The convention would need to state whether or not the callee could modify those registers (e.g., are they callee-saved), or if the caller cannot rely on them holding the same values after the call returns. Probably, it should state that the caller cannot rely of these values after the call. Otherwise, they would need to be saved on the stack (again, losing the performance benefits we hoped for by passing them in registers).

The caller code would need to be generated to not alter the values in EBX, ECX, and EDX until the parameter values are no longer needed.

b. Discuss the advantages and disadvantages of such a change. Would it improve the running time of typical programs?
Using three registers to pass parameters would not make sense for most procedures, but it does make sense for procedues that don't need many registers for their own computation. The problem is x86 has so few registers, that even if we save the initial cost of putting those 3 parameters on the stack, in the end we will need more stack operations to save and restore those registers. It does make sense to use one register to pass the first parameter in many cases.

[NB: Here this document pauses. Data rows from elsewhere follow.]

-- ==== Sys2Proof/Machine/WaveEvents.lean ====
section
/-! DEFINITION. Events of waves: results written, priority and starvation, claim deadlock, the baton's handover, the energy
fill, imprecise faults and the delivery of traps (spec/07, R169 to R178; spec/08, R196, R197; spec/16, R382 to R387). -/

namespace Sys2Proof.Machine

open Sys2Proof.Machine.State

/-- R169: the next instruction of lane `l` has waited 256 cycles. -/
def waited (v : Wave) (now l : Nat) : Bool := awake (ln v l) && decide ((ln v l).since + 256 ≤ now)
/-- R169: the PC of the group that becomes the priority group: the lowest among the lanes that qualify. -/
def priorityPc (s : State) (w : Nat) : Option Nat :=
  let v := wv s w
  if (settlePrio v).priority.isSome || !v.live then none
  else lowest (((List.range 32).filter (waited v (cycAt s v.core))).map fun l => (ln v l).pc)

/-- R169: PRIORITY_GROUP. -/
def execPriorityGroup (s : State) : Host.Outcome State Fault Refusal :=
  let w := arg s 0
  .next (match priorityPc s w with
    | some pc =>
      if (ln (wv s w) (arg s 1)).pc = pc then modWv s w fun v => { v with priority := some (lanesAt v pc, 0) } else s
    | none => s)

/-- R196: a wave with an issuable first candidate for 4,096 cc. -/
def starving (s : State) (w : Nat) : Bool :=
  let v := wv s w
  v.live && !v.starved && decide (v.readySince ≠ 0) && decide (v.readySince - 1 + 4096 ≤ cycAt s v.core)

/-- R196: ISSUE_STARVATION. -/
def execIssueStarvation (s : State) : Host.Outcome State Fault Refusal :=
  let w := arg s 0
  .next (if starving s w then modWv s w fun v => { v with starved := true } else s)

/-! ### Claim deadlock (R176) -/

/-- The lanes of a wave asleep in `rclaim`. -/
def claimLanes (v : Wave) : Lanes := lanesThat v fun x => match x.sleep with | .rclaim _ => !x.exited | _ => false
/-- R176: the wave has issued and not ended. -/
def hasIssued (v : Wave) : Bool := v.live && v.lanes.any fun x => decide (x.lastIssue ≠ 0)
/-- Every lane of the wave that has not exited sleeps in `rclaim`, or in a `wsync` that waits for such a lane. -/
def allClaim (v : Wave) : Bool :=
  decide (claimLanes v ≠ 0) && v.lanes.all fun x =>
    x.exited || (match x.sleep with | .rclaim _ | .wsync => true | _ => false)
/-- R176: the condition on a group. -/
def claimDead (s : State) (g : Nat) : Bool :=
  let ws := (gp s g).waves.filter fun w => hasIssued (wv s w)
  !ws.isEmpty && ws.all fun w => allClaim (wv s w)

/-- R176: the trap of one wave: its claiming lanes stand at their `rclaim` again. -/
def claimTrap (s : State) (w : Nat) : State :=
  let v := wv s w
  let m := claimLanes v
  if m = 0 then s else
  let s := modWv s w fun v => modLanes v m fun x => { x with sleep := .awake, pc := (x.pc + 2 ^ 64 - 8) % 2 ^ 64 }
  let pc := (ln (wv s w) (firstLane m)).pc
  let word := fun (s : State) a => match fetchWord s v.core v.ctx a true with | (s, .ok x) => (s, x) | (s, .error _) => (s, 0)
  let (s, h) := word s pc
  let (s, e) := word s ((pc + 4) % 2 ^ 64)
  raiseTrap s w { cls := 6, code := 0, lmask := m, head := BitVec.ofNat 32 h, ext := BitVec.ofNat 32 e, data := 0, status := 0
                  causes := [] }

/-- R176: CLAIM_DEADLOCK: every waiting claim of the group ends with a precise trap, and `DLK` is set. -/
def execClaimDeadlock (s0 : State) : Host.Outcome State Fault Refusal :=
  let g := arg s0 0
  let s := s0
  .next (if claimDead s g then
      let qs := (((gp s g).waves.filter fun w => (wv s w).live && !(wv s w).saved).map fun w => quadKey (wv s w)) ++ (gp s g).pools.map fun p => p.quad
      let s := modGp s g fun x => qs.foldl (fun x q => setPool x { poolOf x q with queue := [], dlk := true }) x
      orWait s0 ((gp s g).waves.foldl claimTrap s)
    else s0)

/-! ### The baton (R178) -/

/-- The pair's holder has matrix instructions that it had issued before it passed the baton and that have not retired, those to be
replayed among them (R341). -/
def holderBusy (s : State) (p : Pair) : Bool :=
  let waits := fun m : MatOp => p.passMats.contains m.op
  match p.baton with
  | some w => (p.mats.any fun m => decide (m.wave = w) && waits m && !(matRetired m)) || (wv s w).heldMats.any waits
  | none => false

/-- R178: wave `u` holds the baton of pair `p`, leaves its queue, and wakes. -/
def takeBaton (s : State) (p u : Nat) : State :=
  let m := ((pr s p).batonQueue.filter fun x => x.1 = u).foldl (fun m x => m ||| x.2) 0
  let s := modPr s p fun x => { x with baton := some u, batonPass := none, passMats := [], batonQueue := x.batonQueue.filter fun y => y.1 ≠ u }
  modWv s u fun v => { wake v (m &&& lanesThat v fun x => decide (x.sleep = .baton)) with awaitBaton := false }

/-- R178: BATON_HANDOVER. -/
def execBatonHandover (s : State) : Host.Outcome State Fault Refusal :=
  let p := arg s 0
  let x := pr s p
  let next := fun s : State => match x.batonQueue with
    | (u, _) :: _ => takeBaton s p u
    | [] => modPr s p fun y => { y with baton := none, batonPass := none, passMats := [] }
  .next (match x.batonPass, holderBusy s x with
    | some (some u), false => if (wv s u).live && !(wv s u).saved then takeBaton s p u else next s
    | some none, false => next s
    | _, _ => s)

/-! ### The energy fill (R197) -/

/-- R197: every core of the stack gains energy for every bound context that has an energy budget. -/
def energyFill (s : State) : State :=
  let k := arg s 0
  let cs := (s.ctxs.filter fun (e : Nat × Ctx) => e.2.bound && decide (e.2.held.efill ≠ 0)).map fun e => (e.1, e.2.held.efill)
  (List.range 64).foldl
    (fun s i => cs.foldl
      (fun s (c, f) => modCr s (64 * k + i) fun x =>
        { x with ebud := tmod 0 x.ebud c fun n => min (n + (f.extractLsb' 0 16).toNat) (256 * (f.extractLsb' 16 16).toNat) }) s) s

/-- R197: EBUD_FILL. -/
def execEbudFill (s : State) : Host.Outcome State Fault Refusal := .next (whenDue .ebudFill s energyFill)

/-! ### Faults and traps (R382, R383, R386) -/

/-- R383: an instruction of the wave has faulted and the core does not know yet. -/
def faultNews (v : Wave) : Bool := v.live && !v.faulting && v.ops.any fun o => decide (o.flanes ≠ 0)

/-- R383: IMPRECISE_FAULT. -/
def execImpreciseFault (s : State) : Host.Outcome State Fault Refusal :=
  let w := arg s 0
  .next (if faultNews (wv s w) then modWv s w fun v => { v with faulting := true } else s)

/-- The wave's accesses that cannot go on: those that faulted, those held, directly or not, behind one, and those that wait at a FIFO or a
tile, as at issue. -/
def stuckAccs (s : State) (w : Nat) : List Acc :=
  (s.accs.filter fun a => a.wave = w).foldl
    (fun l a =>
      if a.stage = .failed || bankWait a || (decide (a.stage = .ready) && l.any fun x => holds x a) then l ++ [a] else l) []

/-- An operation `x` of a wave stands before `y` in program order. -/
def opBefore (v : Wave) (x y : Nat) : Bool :=
  match v.ops.findIdx? (fun o => o.id = x), v.ops.findIdx? (fun o => o.id = y) with
  | some a, some b => decide (a < b)
  | _, _ => decide (x < y)

/-- The lanes of operation `op` of a wave; all of them once it has left the wave. -/
def opLanes (v : Wave) (op : Nat) : Lanes := ((findOp v op).map fun o => o.lanes).getD allLanes

/-- R90, R102: an access of a thread of operation `op` that precedes it in program order has not been performed. -/
def threadBefore (s : State) (w op : Nat) : Bool :=
  let v := wv s w
  s.accs.any fun a => decide (a.wave = w) && decide (a.lanes &&& opLanes v op ≠ 0) && opBefore v a.op op

/-- An instruction whose engine makes accesses for the wave. -/
def engineInstr (i : Instr) : Bool :=
  match i with
  | .kick .. | .rast .. | .hitbin .. | .attr .. | .travs .. | .travr .. | .hvpost .. | .pgload .. | .nfmt .. | .coll ..
  | .launchDev .. => true
  | i => (specOf i).mat

/-- An instruction whose engine reads memory for its threads, and that stands in the window until it has. -/
def readerInstr (i : Instr) : Bool := match i with | .attr .. | .travs .. | .travr .. | .pgload .. | .nfmt .. => true | _ => false

/-- R342, R365, R369, R374, R416: the earlier instructions of the threads of operation `op` whose engines have still to read for them; one
in a trap frame takes its place at `rfe`. -/
def readersBefore (s : State) (w op : Nat) : List Opr :=
  let v := wv s w
  v.ops.filter fun x => readerInstr x.instr && decide (x.todo &&& opLanes v op ≠ 0) && decide (x.id ≠ op) &&
    !(v.frameOps.contains x.id) && opBefore v x.id op

/-- R102, R115, R333, R350: an engine instruction that cannot begin because an earlier access of its wave cannot go on, a
cancelled matrix instruction, a `rast` behind a read of its threads that has faulted or is held (R416), or an `rflush` behind a `rast` that has faulted or is held. -/
def engineHeld (s : State) (w : Nat) (o : Opr) : Bool :=
  let v := wv s w
  let mats := fun o : Opr => (match o.instr with | .pgload .. => false | _ => true) &&
    v.heldMats.any fun m => decide (opLanes v m.op &&& o.lanes ≠ 0) && opBefore v m.op o.id
  let behind := fun o : Opr => ((stuckAccs s w).any fun a => opBefore v a.op o.id) || mats o
  v.heldMats.any (fun m => m.op = o.id) || (engineInstr o.instr && behind o) ||
    (match o.instr with
      | .rast .. => (readersBefore s w o.id).any fun x => decide (x.flanes ≠ 0) || behind x
      | .rflush .. => v.ops.any fun x => (match x.instr with | .rast .. => true | _ => false) && opBefore v x.id o.id &&
          (decide (x.flanes ≠ 0) || behind x)
      | _ => false)

/-- R141: an earlier record of the same `kick` has failed its checks, in the queue or parked in the fault log. -/
def kickStopped (s : State) (c : Copy) : Bool :=
  let bad := fun y : Copy => decide (y.op = c.op) && decide (y.hold = 1) && decide (y.recOff < c.recOff)
  (cr s c.core).scarab.any bad || (cx s c.ctx).log.any fun (e : Nat × LogSlot) => e.2.copy.any bad

/-- R141, R374, R383: part of the engine's work of operation `o` can still go on, and may still fault. -/
def engineMoves (s : State) (w : Nat) (o : Opr) : Bool :=
  let v := wv s w
  let c := cr s v.core
  let free := decide (o.slot ≠ 1) && !((stuckAccs s w).any fun a => opBefore v a.op o.id) &&
    !(v.heldMats.any fun m => opBefore v m.op o.id)
  (free && c.walkers.any fun x => decide (x.wave = w) && decide (x.op = o.id) && !x.held) ||
    c.scarab.any fun x => decide (x.wave = w) && decide (x.op = o.id) && decide (x.hold = 0 ∨ x.hold = 5) &&
      (x.fetched || (free && !(kickStopped s x)))

/-- R383: every instruction in the window has faulted, completed, or been held under R115. -/
def windowSettled (s : State) (w : Nat) : Bool :=
  let stuck := (stuckAccs s w).map fun a => a.id
  let moving := fun a : Acc => openAcc a && !(stuck.contains a.id)
  (wv s w).ops.all fun o =>
    !o.window || (!(s.accs.any fun a => a.op = o.id && moving a) && !(engineMoves s w o) &&
      (decide (o.flanes ≠ 0) || engineHeld s w o || s.accs.any fun a => a.op = o.id && openAcc a))

/-- R388: the record of an imprecise trap, from the wave's earliest faulting instruction. -/
def impreciseTrap (v : Wave) : Option Trap :=
  (v.ops.find? fun o => decide (o.flanes ≠ 0)).map fun o =>
    { cls := o.cls, code := o.status % 256, lmask := 0, head := 0, ext := 0, data := o.faddr, status := o.status, causes := [] }

/-- A trap of the wave is due and its window has settled. -/
def trapDue (s : State) (w : Nat) : Bool :=
  let v := wv s w
  v.live && (v.trap.isSome || v.faulting) && windowSettled s w && !(frameRegsOwed s w)

/-- R382, R386: TRAP_DELIVERY. -/
def execTrapDelivery (s : State) : Host.Outcome State Fault Refusal :=
  let w := arg s 0
  let v := wv s w
  .next (if trapDue s w then
      (match v.trap with
      | some t => takeTrap s w (trapImp t) t
      | none => match impreciseTrap v with
        | some t => takeTrap s w true t
        | none => modWv s w fun v => { v with faulting := false })
    else s)

/-! ### Which of these have an occasion -/

def readyWave (s : State) : List (Instr × List Nat) :=
  s.waves.flatMap fun (w, v) =>
    (if faultNews v then [(Instr.impreciseFault, [w])] else []) ++
    (if trapDue s w then [(Instr.trapDelivery, [w])] else []) ++
    (match priorityPc s w with
      | some pc => [(Instr.priorityGroup, [w, firstLane (lanesAt v pc)])]
      | none => []) ++
    (if starving s w then [(Instr.issueStarvation, [w])] else [])

def readyGroup (s : State) : List (Instr × List Nat) :=
  (s.groups.filter fun e => claimDead s e.1).map fun e => (Instr.claimDeadlock, [e.1])

def readyPair (s : State) : List (Instr × List Nat) :=
  (s.pairs.filter fun (e : Nat × Pair) => e.2.batonPass.isSome && !holderBusy s e.2).map fun e => (Instr.batonHandover, [e.1])

def readyWaiter (s : State) : List (Instr × List Nat) :=
  s.waiters.filterMap fun x =>
    let fire := x.woken || waiterReady s x
    if x.wave = 0 then none else
    if x.dst = 0 then (if wakeDue s x then some (.barrierWake, [x.id]) else none)
    else if fire || (wv s x.wave).request then some (.waddrWake, [x.id])
    else if x.deadline ≤ cycAt s (wv s x.wave).core then some (.waddrTimeout, [x.id]) else none

end Sys2Proof.Machine
end

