/-- R348: a slot from its 64 bytes: its program read again and checked again, its cursor restored; a program that cannot be read leaves it
INVALID. -/
def reloadSlot (core ctx : Nat) (s : State) (b : List Byte) : State × PatSlot :=
  let a := fieldAt b 0 8
  let bad := { emptySlot with state := SlotState.invalid, addr := a }
  match fieldAt b 8 1 with
  | 0 => (s, emptySlot)
  | 1 =>
    (match readProgram core ctx 32 a s with
    | (s, .error _) => (s, bad)
    | (s, .ok ws) => match loadedSlot a ws with
      | .ok y => (s, { y with
          order := bit (fieldAt b 9 1) 0, row0 := fieldAt b 12 2, curI := fieldAt b 14 2, curJ := fieldAt b 16 2
          done := decide (fieldAt b 18 1 = 1) })
      | .error _ => (s, bad))
  | _ => (s, bad)

/-- R369: the node format read again; one that cannot be read or no longer passes its check leaves none. -/
def reloadFormat (core ctx : Nat) (s : State) (f : Option NodeFormat) : State × Option NodeFormat :=
  match f with
  | none => (s, none)
  | some f => match engBytes s (.core core) ctx .ld f.addr 64 with
    | (s, .error _) => (s, none)
    | (s, .ok b) => (s, formatOf f.addr b)

/-- R374: a walk of a restored wave goes on from its record, or begins. -/
def reloadWalk (w : Nat) (s : State) (x : Nat × Nat × Bool × Bool) : State :=
  let (id, l, started, held) := x
  if !started then startLane w id s l else
  let v := wv s w
  match findOp v id with
  | none => s
  | some o =>
    match recordWalk s v o l (laneRec o l) with
    | .error c => failLanes s w id 10 [(l, c, laneRec o l)]
    | .ok (y, d) => beginWalk s w { y with held := held } (d && !held)

/-- R397: one wave restored on quadrant `q` of group `g`, whose allocation stands, with an acquire on its core (R116). -/
def restoreWave (g : Nat) (s : State) (x : SavedWave) (q : Nat) : State :=
  let core := q / 4
  let now := cycOf s (coreStack core)
  let grp := gp s g
  let v := x.wave
  let s := selfInvalidate s core
  let (s, ps) := x.slots.foldl (fun (a : State × List PatSlot) y => let (s, z) := reloadSlot core v.ctx a.1 y; (s, a.2 ++ [z])) (s, [])
  let (s, nf) := reloadFormat core v.ctx s v.nfmt
  let s := setWv s x.id
    { v with
      core := core, quad := q % 4, saved := false, request := false, holding := none, pats := ps, nfmt := nf, lastIssue := now,
      readySince := 0, awaitBaton := x.holder,
      -- R350: what is held for replay names the tile where the group now has it
      heldMats := v.heldMats.map fun m => { m with tile := grp.tile0 + (matHead m.instr).a.toNat },
      lanes := v.lanes.map fun y =>
        { y with lastIssue := if y.lastIssue = 0 then 0 else max 1 (now + 2 - y.lastIssue), since := now, loopBuf := [] } }
  let move := fun c : Copy =>
    { c with core := core, pair := grp.pair, fetched := false, next := 0, done := [], pos := 0, owed := 0, once := true, hold := if c.hold ≤ 3 then c.hold else 0 }
  let s := modCr s core fun c => { c with scarab := c.scarab ++ x.copies.map move }
  let place := fun y : Waiter =>
    let d := if y.dst = 0 then 0 else y.deadline - x.cyc + now
    if y.space = 0 then { y with home := grp.pair, addr := y.addr - x.base + scrAddr grp 0, deadline := d } else { y with deadline := d }
  let s := { s with waiters := s.waiters ++ x.waiters.map place }
  -- R318: a `barwait` on an object of another device waits there again
  let s := x.waits.foldl (fun s a => let b := { a with core := core, stage := .ready }; route { s with accs := s.accs ++ [b] } b) s
  let s := x.walks.foldl (reloadWalk x.id) s
  let asleep := lanesThat (wv s x.id) fun y => !y.exited && decide (y.sleep = .baton)
  let s := modPr s grp.pair fun p =>
    if x.holder then { p with batonQueue := (x.id, allLanes) :: p.batonQueue }
    else if asleep = 0 then p else { p with batonQueue := p.batonQueue ++ [(x.id, asleep)] }
  -- R178: a baton that is FREE goes to the head of the queue
  modPr s grp.pair fun p =>
    if p.baton = none ∧ p.batonPass = none ∧ p.batonQueue.isEmpty = false then { p with batonPass := some none } else p
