-- ==== Sys2Proof/Machine/Launch.lean ====
section
/-! DEFINITION. Launches: launch queues and records, the dependence unit, placement, completion and timing contracts (spec/08,
R180 to R195, R199; spec/15, R379). -/

namespace Sys2Proof.Machine

open Sys2Proof.Machine.State

/-! ### Completion events (R199) -/

/-- The key of a context's device queue among launch queues. -/
def deviceQueue : Nat := 128

/-- R199, R405: the interrupt of a queue: its own vector at its port; vector 64 of port A for a device queue. -/
def signalQueue (s : State) (q : Nat) : State := if q = deviceQueue then out s (.irq 0 64) else out s (.irq (q / 64) (q % 64))

/-- The home stack of a context (R187, R406). -/
def homeOf (s : State) (c : Nat) : Nat := (cx s c).held.home.toNat

/-- The 32 bytes of a completion event. -/
def eventWord (s : State) (seq status detail groups stack : Nat) : Nat :=
  status + 2 ^ 32 * detail + 2 ^ 64 * seq + 2 ^ 128 * groups + 2 ^ 160 * stack + 2 ^ 192 * (cycOf s stack % 2 ^ 32)

/-- R199: an event written at `a` for context `c`, then the interrupt of queue `q` where `irq` asks; a write that faults is parked. -/
def writeEvent (s : State) (c a x q : Nat) (irq : Bool) : State :=
  match engWrite s (ctxUnit s c) c .st a 32 x with
  | (s, .ok _) => if irq then signalQueue s q else s
  | (s, .error e) =>
    logEntry s c
      { freeLog with
        state := 1, code := e.2.1 % 256, cls := e.1, opk := 4, addr := e.2.2, status := if e.1 = 10 then e.2.1 else 0,
        words := [(a, x), (b2n irq, q)] }

/-- R199: the event of a launch, where it asks for one. -/
def launchEvent (s : State) (l : Launch) (status detail stack : Nat) : State :=
  if l.evaddr = 0 then s
  else writeEvent s l.ctx l.evaddr (eventWord s l.seq status detail l.doneGroups.length stack) l.queue l.irq

/-- R199: STACK: that of the last completing group, or the home stack. -/
def eventStack (s : State) (l : Launch) : Nat := if l.lastStack < 6 then l.lastStack else homeOf s l.ctx

/-- The DETAIL of an event that reports a fenced context: the first code of its log. -/
def firstCodeOf (s : State) (c : Nat) : Nat := (cx s c).firstCode - 1

/-! ### Regions and dependence (R185, R188) -/

/-- A launch that the dependence unit has accepted. -/
def accepted (l : Launch) : Bool := l.material.isNone && !l.task

def stageCount (l : Launch) : Nat := l.kernels.length
def groupCount (l : Launch) : Nat := l.gx * l.gy * l.gz
/-- R164: the boundary after stage `st` is a FIFO link. -/
def linkAfter (l : Launch) (st : Nat) : Bool := bit l.links st && decide (st + 1 < stageCount l)

/-- The bytes [lo, hi) of each row of a group's footprint in a region. -/
def footprint (r : LRegion) (x y : Nat) : List (Nat × Nat) :=
  let rows := if r.part then (List.range (min r.rows ((y + 1) * 2 ^ r.tr))).drop (y * 2 ^ r.tr) else List.range r.rows
  let lo := if r.part then x * 2 ^ r.tc else 0
  let hi := if r.part then min r.bpr ((x + 1) * 2 ^ r.tc) else r.bpr
  if hi ≤ lo then [] else rows.map fun k => (r.base + k * r.pitch + lo, r.base + k * r.pitch + hi)
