/-- R391: the 32 bytes of a slot of a fault log. -/
def slotBytes (e : LogSlot) : List Byte :=
  leBytes 1 e.code ++ leBytes 1 e.cls ++ leBytes 1 e.state ++ leBytes 1 e.opk ++ leBytes 2 e.core ++ leBytes 2 0 ++
    leBytes 8 e.addr ++ leBytes 4 e.status ++ leBytes 4 e.data ++ leBytes 8 e.value

/-- R392: a fault log block. -/
def readLog (x : Ctx) (o : Nat) : Nat :=
  if o = 0x00 then
    (x.log.filter fun e => decide (e.2.state ≠ 0)).length + 2 ^ 16 * (x.log.filter fun e => decide (e.2.state = 1)).length
  else if o = 0x08 then x.flerr.toNat
  else if 0x1000 ≤ o ∧ o < 0x3000 then leNat (((slotBytes (tget freeLog x.log ((o - 0x1000) / 32))).drop ((o - 0x1000) % 32)).take 4)
  else 0

/-- R411: what answers outside RUN: `HSEM`, `DEVID`, the mailbox, and a binding block's status. -/
def answers (s : State) (o : Nat) : Bool :=
  decide (s.mgmt.boot = .run) || decide (o < 0x14) || (decide (0x210000 ≤ o) && decide (o < 0x212000)) ||
    (decide (0x200000 ≤ o) && decide (o < 0x204000) && decide (o % 256 < 8))

/-- R403: the 32-bit word at offset `o` of the device MMIO range, as `src` reads it. -/
def mmioWord (s : State) (src o : Nat) : Nat :=
  if !(answers s o) then 0
  else if o < 0x0C then readHsem s src o
  else if o = 0x10 then s.mgmt.devid.toNat
  else if o = 0x18 then readMgstat s src
  else if o < 0x10000 then 0
  else if o < 0x10200 then (if o % 256 < 0x20 then readTm (tmOf s ((o - 0x10000) / 256)) (o % 256) else 0)
  else if o < 0x20000 then 0
  else if o < 0x26000 then half (counter64 s ((o - 0x20000) / 4096) (o % 4096 / 8 * 8)) (bit o 2)
  else if o < 0x50000 then 0
  else if o < 0x68000 then half (issue64 s ((o - 0x50000) / 256) (o % 256 / 8 * 8)) (bit o 2)
  else if o < 0x100000 then 0
  else if o < 0x101000 then readQueue (qu s ((o - 0x100000) / 64)) (o % 64)
  else if o < 0x110000 then 0
  else if o < 0x111000 then readQueue (qu s (64 + (o - 0x110000) / 64)) (o % 64)
  else if o < 0x200000 then 0
  else if o < 0x204000 then readBind (cx s ((o - 0x200000) / 256)) (o % 256)
  else if o < 0x210000 then 0
  else if o < 0x212000 then readMailbox (prt s ((o - 0x210000) / 4096)) (o % 4096)
  else if o < 0x213000 then readMeasure s.mgmt (o % 4096)
  else if o < 0x214000 then readKey (o % 4096)
  else if o = 0x220000 then s.mgmt.plimit.toNat
  else if o < 0x221000 then 0
  else if o < 0x221600 then half (error64 s ((o - 0x221000) / 256) (o % 256 / 8 * 8)) (bit o 2)
  else if o < 0x300000 then 0
  else if o < 0x302000 then
    let d := (o - 0x300000) / 2
    (tget 0 s.mgmt.routes d).toNat + 2 ^ 16 * (tget 0 s.mgmt.routes (d + 1)).toNat
  else if o < 0x400000 then 0
  else if o < 0x500000 then readLog (cx s ((o - 0x400000) / 0x4000)) (o % 0x4000)
  else 0

/-- `n` bytes from offset `o`, as one number. -/
def mmioRead (s : State) (src o : Nat) : Nat → Nat
  | 0 => 0
  | n + 1 => mmioWord s src (o / 4 * 4) / 2 ^ (8 * (o % 4)) % 256 + 256 * mmioRead s src (o + 1) n

/-! ### Writing -/

/-- R404: HSEMCMD; the command of a port is performed at the end of the cycle of stack 0 in which it reaches the controller, so that
those of one cycle can be taken port A first. -/
def writeHsemCmd (s : State) (src v : Nat) : State :=
  if src < 2 then modMgmt s fun m => { m with hsemArr := m.hsemArr ++ [(src, v)] } else s

/-- R8: a field with the bits of `v` cleared. -/
def w1c {n : Nat} (x : BitVec n) (v : Nat) : BitVec n := x &&& ~~~(BitVec.ofNat n v)

/-- R30, R31: a word of a translation maintenance block. -/
def writeTm (s : State) (p o m v : Nat) : State :=
  match o with
  | 0x00 => if bit m 0 then tmRun s p (bits v 3 0) else s
  | 0x04 => modTm s p fun b => { b with asid := BitVec.ofNat 16 (putMasked b.asid.toNat m v) }
  | 0x08 => modTm s p fun b => { b with addr := BitVec.ofNat 64 (putHalf b.addr.toNat false m v) }
  | 0x0C => modTm s p fun b => { b with addr := BitVec.ofNat 64 (putHalf b.addr.toNat true m v) }
  | 0x10 => modTm s p fun b => { b with len := BitVec.ofNat 64 (putHalf b.len.toNat false m v) }
  | 0x14 => modTm s p fun b => { b with len := BitVec.ofNat 64 (putHalf b.len.toNat true m v) }
  | 0x18 => modTm s p fun b => { b with done := b.done && !(bit v 1) }
  | _ => s

/-- R48: a word of the counter block of stack `k`. -/
def writeCounter (s : State) (k o m v : Nat) : State :=
  let hi := bit o 2
  match o / 8 * 8 with
  | 0x00 => modStk s k fun x => { x with hit := putHalf x.hit hi m v }
  | 0x08 => modStk s k fun x => { x with miss := putHalf x.miss hi m v }
  | 0x10 => modStk s k fun x => { x with wb := putHalf x.wb hi m v }
  | 0x18 => modStk s k fun x => { x with thr := putHalf x.thr hi m v }
  | 0x70 => modStk s k fun x => { x with hpBase := BitVec.ofNat 64 (putHalf x.hpBase.toNat hi m v) }
  | 0x78 => if hi then s else writeHpctl s k (putMasked (counter64 s k 0x78) m v)
  | 0x80 => if hi then modStk s k fun x => { x with hpTail := BitVec.ofNat 32 (putMasked x.hpTail.toNat m v) } else s
  | 0x88 => if hi then s else modStk s k fun x => { x with hpDrop := BitVec.ofNat 32 (putMasked x.hpDrop.toNat m v) }
  | c => if 0x30 ≤ c ∧ c < 0x70 then modStk s k fun x => { x with stall := lmod x.stall ((c - 0x30) / 8) fun n => putHalf n hi m v } else s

The __fastcall calling convention in MSVS uses a similar convention. It passed the first two (32-bit or smaller) arguments in the ECX and EDX registers. We saw an example of this in Class 22 with the call that checks the stack cookie. Different compilers have different register calling conventions.

(No comments for Questions 5-10, although we may discuss some of these in future classes.)